The First United Methodist Church in Little Rock, Arkansas, USA, displays a rainbow decoration.

By Janet Boynes Published on May 6, 2024

On May 1, the United Methodist Church repealed several anti-LGBTQ rules, including lifting its ban on LGBTQ clergy and same-sex weddings. The issue has been so divisive that the part of the Methodist Church that opposes it has formed an entirely new denomination called the Global Methodist Church.

Why is there so much confusion over this issue? I believe the answer lies in the presentation of a counterfeit gospel that has robbed people of the transformative message of the true Gospel of the Kingdom.

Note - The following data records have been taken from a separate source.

-- ==== Sys2Proof/Machine/Tables.lean ====
section
/-!
DEFINITION. Embedding tables: the Keystone, row maps, sketches, lookups and scatter-adds and their exchange between members
(12 R467-R480, R487-R502, R506, R507).
-/

namespace Sys2Proof.Machine

/-! ### The Keystone (R467-R472, R478) -/

/-- A Keystone (R469). -/
structure KS where
  ver : Nat
  alt : Nat
  flags : Nat
  fmt : Nat
  span : Nat
  rowb : Nat
  boot : Nat
  rows : Nat
  altRows : Nat
  readers : Nat
  base : Nat
  altBase : Nat
  shard : Nat
  rowmap : Nat
  altReaders : Nat
  flip : Nat
deriving DecidableEq, Repr

def ksOf (b : Bytes) : KS :=
  { ver := field b 0 3, alt := field b 3 3, flags := field b 6 1, fmt := field b 8 1 % 16, span := field b 9 1 % 32,
    rowb := field b 10 2 % 4096 + 1, boot := field b 12 2, rows := field b 16 5, altRows := field b 21 5, readers := field b 28 4,
    base := field b 32 5 % 2 ^ 36, altBase := field b 37 5 % 2 ^ 36, shard := field b 42 5 % 2 ^ 36, rowmap := field b 47 5 % 2 ^ 36,
    altReaders := field b 52 4, flip := field b 56 8 }

def ksBytes (k : KS) : Bytes :=
  leBytes 3 k.ver ++ leBytes 3 k.alt ++ leBytes 1 k.flags ++ [0] ++ leBytes 1 k.fmt ++ leBytes 1 k.span ++ leBytes 2 (k.rowb - 1) ++
    leBytes 2 k.boot ++ [0, 0] ++ leBytes 5 k.rows ++ leBytes 5 k.altRows ++ [0, 0] ++ leBytes 4 k.readers ++ leBytes 5 k.base ++
    leBytes 5 k.altBase ++ leBytes 5 k.shard ++ leBytes 5 k.rowmap ++ leBytes 4 k.altReaders ++ leBytes 8 k.flip

def KS.active (k : KS) : Bool := bit k.flags 0
def KS.prevV (k : KS) : Bool := bit k.flags 1
def KS.nextV (k : KS) : Bool := bit k.flags 2
def KS.train (k : KS) : Bool := bit k.flags 3

/-- Version `u` is after `v` (R478). -/
def verAfter (u v : Nat) : Bool := decide (1 ≤ subMod 24 u v ∧ subMod 24 u v < 2 ^ 23)

/-- Bytes of a row element (R469). -/
def tblEb (fmt : Nat) : Nat := match fmt with | 0 => 4 | 1 => 2 | 2 => 2 | _ => 1

/-- Elements of a row (R472). -/
def KS.elems (k : KS) : Nat := k.rowb / tblEb k.fmt

/-- The pitch P (R472). -/
def rowPitch (rowb : Nat) : Nat :=
  if rowb ≤ 8 then 8 else if rowb ≤ 16 then 16 else if rowb ≤ 32 then 32 else (rowb + 63) / 64 * 64

/-- A format of R469. -/
def tblFmtOk (f : Nat) : Bool := f ≤ 4 || f == 0xA

/-- Boot generation (15 R616). -/
def Dev.bootGen (d : Dev) : Nat := d.rf .SEC_BOOT_BOOT

/-- Reads the Keystone of this device as an engine, with the repair of R471. -/
def eKs (w : Who) (pa : Nat) : Eng KS := do
  let (b, p) ← ePaRead w pa 64
  if p then eFail 0x30
  let k := ksOf b
  let g := (← eGet).bootGen
  if k.boot = g then return k
  let k := { k with readers := 0, altReaders := 0, boot := g }
  ePaPut w pa (ksBytes k)
  return k

/-- Writes a Keystone of this device, in one line write. -/
def eKsPut (w : Who) (pa : Nat) (k : KS) : Eng Unit := ePaPut w pa (ksBytes k)

/-- PA of a member's Keystone (R467); an unmapped page faults. -/
def eKsPa (w : Who) (ks dev : Nat) : Eng Nat := do
  match (← eXlate { w with nfz := false } (ks + dev * 0x10000) false) with
  | some x => return x.pa
  | none => eFail 0x7F

/-- PA of this device's Keystone of a table, which is homed here (R467). -/
def eOwnKs (w : Who) (ks : Nat) : Eng Nat := do
  let d ← eGet
  let pa ← eKsPa w ks d.devnum
  match d.localLine pa with
  | some _ => return pa
  | none => eCheck w ks

/-- The counts of readers of a version changed (R479, R480). -/
def KS.count (k : KS) (ver : Nat) (up : Bool) : KS :=
  let f (n : Nat) : Nat := if up then u32 (n + 1) else n - 1
  if k.ver = ver then { k with readers := f k.readers } else if k.alt = ver then { k with altReaders := f k.altReaders } else k

/-- Gather units of a Chamber (R487). -/
def Dev.hasXu (d : Dev) (c : Nat) : Bool := match kget d.unitsOf c with | some u => u.1 != 0 | none => false

/-- The lowest gather unit of a Chamber, which carries its table work. -/
def Dev.xuOf (d : Dev) (c : Nat) : Nat :=
  match kget d.unitsOf c with | some u => ((List.range 32).find? (fun i => bit u.1 i)).getD 0 | none => 0

/-- A table operation as a requester. -/
def tblWho (d : Dev) (id : Nat) (o : Op) : Who := opWhoOf id o (16 + d.xuOf o.chamber) (some (144 + d.xuOf o.chamber))

/-! ### Row maps (R475-R477) -/

/-- A row-map entry (R476). -/
structure REnt where
  idx : Nat
  ver : Nat
  kind : Nat
  dev : Nat
  epoch : Nat
  flip : Nat
deriving DecidableEq, Repr

def rEnt (b : Bytes) : REnt :=
  { idx := field b 0 8, ver := field b 8 3, kind := field b 11 1 % 8, dev := field b 12 1, epoch := field b 13 1, flip := field b 16 8 }

def rEntBytes (e : REnt) : Bytes :=
  leBytes 8 e.idx ++ leBytes 3 e.ver ++ leBytes 1 e.kind ++ leBytes 1 e.dev ++ leBytes 1 e.epoch ++ [0, 0] ++ leBytes 8 e.flip ++ zeros 8

/-- The entry is live (R476). -/
def REnt.live (e : REnt) (k : KS) : Bool :=
  match e.kind with
  | 0 | 7 => false
  | 1 => e.ver == k.ver || (e.ver == k.alt && k.prevV)
  | _ => true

Having lived for years as a lesbian myself, I can testify to how crucial it is that those bound in a gay lifestyle know there is freedom and transformation in Jesus Christ. Any other message leaves a person enslaved to his or her body, looking to their flesh to tell them who they are.

But the transformational event of rebirth positions us to allow our Father to teach us who he created us to be.

Kindness That Isn’t Kind

In John 3, Jesus said, “Verily, verily, I say unto thee, Except a man be born again, he cannot see the kingdom of God. . . . that which is born of the flesh is flesh; and that which is born of the Spirit is spirit” (John 3:3, 5). Anyone who has been born again in Christ is an entirely new creation. Old things are gone, and everything has become new. (2 Corinthians 5:17) This is a supernatural miracle that happens when we place our faith in the grace of God and receive the sacrifice of His Son, Jesus Christ. This changes us from the inside out, which includes everything about our identity.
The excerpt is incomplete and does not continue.